Alleged Rapist Sues Columbia and Artist for Discrimination Over Emma Sulkowicz’s Mattress Performance

Columbia University's Low Memorial Library.
Photo Wally Gobetz.

Accused of rape by art student Emma Sulkowicz, fellow Columbia senior Paul Nungesser has sued the school for discrimination. Nungesser says he has been the target of a campaign of harassment since Sulkowicz began Mattress Performance (Carry That Weight), in which she carries a mattress with her everywhere she goes on campus. She conceived the piece to protest the school’s handling of her accusation against Nungesser. She says that he raped her in her dorm room bed, and the performance includes a standard twin-size dormitory mattress (see Columbia Student’s Striking Mattress Performance).

“She is actively earning course credit from Columbia for this outrageous display of harassment and defamation,” the lawsuit says, with the school aware that “Paul’s legal rights are being violated and that his well-being and future prospects are suffering immensely,” according to the New York Times.
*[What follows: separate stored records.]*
-- ==== Sys2Proof/Machine/State.lean ====
section
/-! DEFINITION. Everything the Narut holds, as plain data: threads, groups, teams, cores, dies, contexts, launches,
commands, links, security and boot state, and memory. `State.reset` is the machine right after device reset. -/

namespace Sys2Proof.Machine

open Sys2Proof

/-! ## Memory and places -/

/-- Where a byte lives beyond the path checks: node space (bulk and bonded, R104), a pool node under the grants of a
context id (R103), or a peer under a domain index of a context slot (R103). -/
inductive Loc
  | node (a : Nat)
  | pool (ctx node off : Nat)
  | peer (slot idx va : Nat)
  deriving DecidableEq, Repr

/-- A line of a cache: its first byte, its retention (0 lowest, 1 normal, 2 highest; R123), which of its sectors are dirty,
and its valid 64-byte sectors. A sector of a tag-only cache holds no bytes. -/
structure CLine where
  loc : Loc
  ret : Nat
  dirty : List Nat
  secs : AL (List Byte)
  deriving DecidableEq, Repr

/-- A cached translation: the context slot, the page's first virtual address and size code, the leaf entry that was
used and the node address it was read at (R108, R110). -/
structure Tlb where
  slot : Nat
  base : Nat
  size : Nat
  pte : BitVec 128
  pteAt : Nat
  dirty : Bool
  deriving DecidableEq, Repr

/-- A cached pointer entry of the walk cache: context slot, level it was read at, index bits above that level, and
the entry (R110). -/
structure WalkLine where
  slot : Nat
  level : Nat
  path : Nat
  pte : BitVec 128
  deriving DecidableEq, Repr

/-! ## Threads -/

/-- A meeting register (Table 15-1). -/
structure Meet where
  addr : Dword
  depth : BitVec 8
  valid : Bool
  deriving DecidableEq, Repr

/-- One trap bank of a thread (R417). -/
structure Bank where
  cause : Word
  epc : Dword
  tval : Dword
  stat : Word
  deriving DecidableEq, Repr

/-- The target of a 64-bit counter, join word or barrier, bound when it was named (R386): a place in memory, or an
offset in one of the two scratchpads of a team (`side` 0 the even core or the only one). -/
inductive Target
  | mem (l : Loc)
  | spad (team side off : Nat)
  deriving DecidableEq, Repr

/-- What holds a thread that has issued a waiting instruction: a meeting with its time-out and result register
(R362, R364), a join word (R392) or a signal counter (R379). A word is named by its address and its place, which is found anew
where the translation that gave it has been dropped (R112). -/
inductive Wait
  | none
  | meeting (deadline : Option Nat) (cc : Option (BitVec 2))
  | join (va : Dword) (t : Option Target) (scope : Scope)
  | signal (va : Dword) (t : Option Target) (value : Dword) (scope : Scope)
  /-- Blocked in `RACQ`, with the number of the request (R24). -/
  | racq (n : Nat)
  /-- A raw ply image whose pieces have not all landed: the thread stays at its `PLDW` (R299). -/
  | image
  deriving DecidableEq, Repr

/-- Where a trap that waits is delivered: late, at the thread's next instruction (R474); at the next instruction, that of the access
being complete (R416); or precisely at an address with its DEFR, once the line that the search for its handler reads is free (R127). -/
inductive TrapAt
  | late | next
  | here (epc : Dword) (defr : Bool)
  deriving DecidableEq, Repr

/-- A trap that waits for its delivery: its cause, its TVAL, the number of the access, the destination registers that become full with
zero (R474), and where it is delivered. -/
structure Late where
  cause : Nat
  tval : Dword
  order : Nat
  vdst : List Nat
  at' : TrapAt
  deriving DecidableEq, Repr

/-- A spawn record (R386, Table 16-7) with the context and launch it belongs to, and the place of its join word with its home die; none
where the word is to be translated when it is used (R112). -/
structure SpawnRec where
  slot : Nat
  launch : Nat
  entry : Nat
  core : Nat
  join : Option (Target × Nat)
  joinAddr : Dword
  scope : Scope
  payload : List Word
  deriving DecidableEq, Repr

/-- What one thread owns (R11, R350, R417, R422, R433). -/
structure Thread where
  pc : Dword
  depth : BitVec 8
  /-- The held top of the return stack, top first, at most 16 entries (R359). -/
  rs : List Dword
  mr : Meet
  wait : Wait
  exited : Bool
  level : BitVec 2
  bank1 : Bank
  bank2 : Bank
  /-- The nanosecond clock when the thread last went above level 0 (R423). -/
  above : Nat
  /-- h registers by 32 × level + number; an absent one reads 0 (R422). -/
  h : AL Word
  /-- v registers; an absent one reads 0 (R224). -/
  v : AL Word
  /-- The v registers that are empty to this thread (R228). -/
  vEmpty : List Nat
  /-- c registers; an absent one reads 0 (R191). -/
  c : AL (BitVec 192)
  cEmpty : List Nat
  /-- cc0 to cc3, four bits each, S Z C V from the highest (R39). -/
  cc : BitVec 16
  /-- Region: its index, none for the start region, its entry state and the number of its first access (R433, R434). -/
  region : Option Nat
  rgnAcc : Nat
  rgnPc : Dword
  rgnDepth : BitVec 8
  rgnMr : Meet
  noRegion : Bool
  deferral : Bool
  late : List Late
  /-- The record a spawned thread came from (R389, R391). -/
  spawn : Option SpawnRec
  /-- The first cycle in which the thread may issue again (R45, R385), and how many instructions it has issued (R474). -/
  notBefore : Nat
  issues : Nat
  /-- Issue cycles of the group in which the thread was ready and passed over (R352). -/
  passed : Nat
  /-- The cycle in which a `YIELD` of the thread ends (R385), and the next number of an access as the thread's latest acquire
  completed (R402, R403). -/
  yieldTo : Nat
  lastAcq : Nat
  /-- The futures whose first read acquires, by v register, with the scope of the command (R140). -/
  futures : AL Scope
  deriving DecidableEq, Repr

/-! ## Groups -/

/-- The sum of one ply element: planes S and K and the flags NAN, PINF, NINF, OVF from bit 0 (R285). -/
structure PElem where
  s : BitVec 128
  k : BitVec 128
  fl : BitVec 4
  deriving DecidableEq, Repr

/-- A SIMT ply register: its anchor and one element per lane (R285). -/
structure PReg where
  anc : BitVec 10
  el : AL PElem
  deriving DecidableEq, Repr

/-- A ply tile: its anchor, 256 elements and its failed state with cause and address (R286, R325). -/
structure Tile where
  anc : BitVec 10
  el : AL PElem
  failed : Option (Nat × Dword)
  deriving DecidableEq, Repr

/-- The storage forms of Table 9-2. -/
inductive Tag
  | uniform | affine | d8 | d16 | raw
  deriving DecidableEq, Repr

/-- A raw ply image being loaded (R299): the holder (a tile or a register), the lanes that load, its address, the bytes
that have landed, by offset, and the pieces that have not. -/
structure Pimg where
  tile : Bool
  reg : Nat
  lanes : List Nat
  va : Dword
  got : AL Byte
  left : Nat
  stall : Nat
  deriving DecidableEq, Repr

/-- A group slot: core, quarter and slot (R381). -/
structure Place where
  core : Nat
  quarter : Nat
  slot : Nat
  deriving DecidableEq, Repr

/-- The piece a blocked `RACQ` asks for (R234): the kind (0 vreg, 1 tile, 2 preg, 3 spad), its first register, and its count or
bytes, with the lanes whose guard passed. -/
structure Racq where
  kind : Nat
  first : Nat
  count : Nat
  lanes : List Nat
  deriving DecidableEq, Repr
The school cleared Nungesser of any wrongdoing, but the suit—which names the university; its president, Lee Bollinger; and art professor Jon Kessler—states that his professional and educational prospects have been ruined by the publicity brought by Sulkowicz’s widely hailed performance (see Columbia Student’s Performance Art Catalyzes a Full-Fledged Protest Movement). Kessler is named as having signed off on Sulkowicz’s project as her senior thesis, and having thereby “publicly endorsed [Sulkowicz’s] harassment and defamation” of him.

“Day-to-day life is unbearably stressful, as Emma and her mattress parade around campus each and every day,” the suit says.

Sulkowicz has been the subject of glowing articles and reviews in the New York Times and New York Magazine, and attended President Barack Obama’s 2015 State of the Union address at the invitation of New York democratic senator Kirsten Gillibrand (see Mattress Artist Emma Sulkowicz to Attend State of the Union).

Nungesser has defended himself, saying the sex was consensual, and has published text messages he says support his version of events.